@[simp] theorem State.withPorts_a (s : State) (v : Ports) : (s.withPorts v).a = s.a := rfl
@[simp] theorem State.withPorts_x (s : State) (v : Ports) : (s.withPorts v).x = s.x := rfl
@[simp] theorem State.withPorts_y (s : State) (v : Ports) : (s.withPorts v).y = s.y := rfl
@[simp] theorem State.withPorts_sp (s : State) (v : Ports) : (s.withPorts v).sp = s.sp := rfl
@[simp] theorem State.withPorts_psw (s : State) (v : Ports) : (s.withPorts v).psw = s.psw := rfl
@[simp] theorem State.withPorts_pc (s : State) (v : Ports) : (s.withPorts v).pc = s.pc := rfl
@[simp] theorem State.withPorts_mem (s : State) (v : Ports) : (s.withPorts v).mem = s.mem := rfl
@[simp] theorem State.withPorts_ports (s : State) (v : Ports) : (s.withPorts v).ports = v := rfl
@[simp] theorem State.withPorts_timers (s : State) (v : Ports) : (s.withPorts v).timers = s.timers := rfl
@[simp] theorem State.withPorts_irq (s : State) (v : Ports) : (s.withPorts v).irq = s.irq := rfl
@[simp] theorem State.withPorts_clock (s : State) (v : Ports) : (s.withPorts v).clock = s.clock := rfl
@[simp] theorem State.withPorts_buzzer (s : State) (v : Ports) : (s.withPorts v).buzzer = s.buzzer := rfl
@[simp] theorem State.withPorts_adc (s : State) (v : Ports) : (s.withPorts v).adc = s.adc := rfl
@[simp] theorem State.withPorts_power (s : State) (v : Ports) : (s.withPorts v).power = s.power := rfl
@[simp] theorem State.withPorts_mode (s : State) (v : Ports) : (s.withPorts v).mode = s.mode := rfl
@[simp] theorem State.withPorts_device (s : State) (v : Ports) : (s.withPorts v).device = s.device := rfl
@[simp] theorem State.withPorts_options (s : State) (v : Ports) : (s.withPorts v).options = s.options := rfl
@[simp] theorem State.withPorts_bootPending (s : State) (v : Ports) : (s.withPorts v).bootPending = s.bootPending := rfl
@[simp] theorem State.withPorts_schedule (s : State) (v : Ports) : (s.withPorts v).schedule = s.schedule := rfl
@[simp] theorem State.withPorts_midEvents (s : State) (v : Ports) : (s.withPorts v).midEvents = s.midEvents := rfl
@[simp] theorem State.withPorts_powerCycle (s : State) (v : Ports) : (s.withPorts v).powerCycle = s.powerCycle := rfl
@[simp] theorem State.withPorts_draws (s : State) (v : Ports) : (s.withPorts v).draws = s.draws := rfl

@[simp] theorem State.withTimers_a (s : State) (v : Timers) : (s.withTimers v).a = s.a := rfl
@[simp] theorem State.withTimers_x (s : State) (v : Timers) : (s.withTimers v).x = s.x := rfl
@[simp] theorem State.withTimers_y (s : State) (v : Timers) : (s.withTimers v).y = s.y := rfl
@[simp] theorem State.withTimers_sp (s : State) (v : Timers) : (s.withTimers v).sp = s.sp := rfl
@[simp] theorem State.withTimers_psw (s : State) (v : Timers) : (s.withTimers v).psw = s.psw := rfl
@[simp] theorem State.withTimers_pc (s : State) (v : Timers) : (s.withTimers v).pc = s.pc := rfl
@[simp] theorem State.withTimers_mem (s : State) (v : Timers) : (s.withTimers v).mem = s.mem := rfl
@[simp] theorem State.withTimers_ports (s : State) (v : Timers) : (s.withTimers v).ports = s.ports := rfl
@[simp] theorem State.withTimers_timers (s : State) (v : Timers) : (s.withTimers v).timers = v := rfl
@[simp] theorem State.withTimers_irq (s : State) (v : Timers) : (s.withTimers v).irq = s.irq := rfl
@[simp] theorem State.withTimers_clock (s : State) (v : Timers) : (s.withTimers v).clock = s.clock := rfl
@[simp] theorem State.withTimers_buzzer (s : State) (v : Timers) : (s.withTimers v).buzzer = s.buzzer := rfl
@[simp] theorem State.withTimers_adc (s : State) (v : Timers) : (s.withTimers v).adc = s.adc := rfl
@[simp] theorem State.withTimers_power (s : State) (v : Timers) : (s.withTimers v).power = s.power := rfl
@[simp] theorem State.withTimers_mode (s : State) (v : Timers) : (s.withTimers v).mode = s.mode := rfl
@[simp] theorem State.withTimers_device (s : State) (v : Timers) : (s.withTimers v).device = s.device := rfl
@[simp] theorem State.withTimers_options (s : State) (v : Timers) : (s.withTimers v).options = s.options := rfl
@[simp] theorem State.withTimers_bootPending (s : State) (v : Timers) : (s.withTimers v).bootPending = s.bootPending := rfl
@[simp] theorem State.withTimers_schedule (s : State) (v : Timers) : (s.withTimers v).schedule = s.schedule := rfl
@[simp] theorem State.withTimers_midEvents (s : State) (v : Timers) : (s.withTimers v).midEvents = s.midEvents := rfl
@[simp] theorem State.withTimers_powerCycle (s : State) (v : Timers) : (s.withTimers v).powerCycle = s.powerCycle := rfl
@[simp] theorem State.withTimers_draws (s : State) (v : Timers) : (s.withTimers v).draws = s.draws := rfl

——————

# REQUIREMENT:
Among the entries above, the line containing "(s.withPorts v).mode = s.mode := rfl", the line containing "(s.withTimers v).mem = s.mem := rfl", and all lines between them are to be restated word for word; nothing else belongs in the reply.

# EXPECTED ANSWER:
@[simp] theorem State.withPorts_mode (s : State) (v : Ports) : (s.withPorts v).mode = s.mode := rfl
@[simp] theorem State.withPorts_device (s : State) (v : Ports) : (s.withPorts v).device = s.device := rfl
@[simp] theorem State.withPorts_options (s : State) (v : Ports) : (s.withPorts v).options = s.options := rfl
@[simp] theorem State.withPorts_bootPending (s : State) (v : Ports) : (s.withPorts v).bootPending = s.bootPending := rfl
@[simp] theorem State.withPorts_schedule (s : State) (v : Ports) : (s.withPorts v).schedule = s.schedule := rfl
@[simp] theorem State.withPorts_midEvents (s : State) (v : Ports) : (s.withPorts v).midEvents = s.midEvents := rfl
@[simp] theorem State.withPorts_powerCycle (s : State) (v : Ports) : (s.withPorts v).powerCycle = s.powerCycle := rfl
@[simp] theorem State.withPorts_draws (s : State) (v : Ports) : (s.withPorts v).draws = s.draws := rfl

@[simp] theorem State.withTimers_a (s : State) (v : Timers) : (s.withTimers v).a = s.a := rfl
@[simp] theorem State.withTimers_x (s : State) (v : Timers) : (s.withTimers v).x = s.x := rfl
@[simp] theorem State.withTimers_y (s : State) (v : Timers) : (s.withTimers v).y = s.y := rfl
@[simp] theorem State.withTimers_sp (s : State) (v : Timers) : (s.withTimers v).sp = s.sp := rfl
@[simp] theorem State.withTimers_psw (s : State) (v : Timers) : (s.withTimers v).psw = s.psw := rfl
@[simp] theorem State.withTimers_pc (s : State) (v : Timers) : (s.withTimers v).pc = s.pc := rfl
@[simp] theorem State.withTimers_mem (s : State) (v : Timers) : (s.withTimers v).mem = s.mem := rfl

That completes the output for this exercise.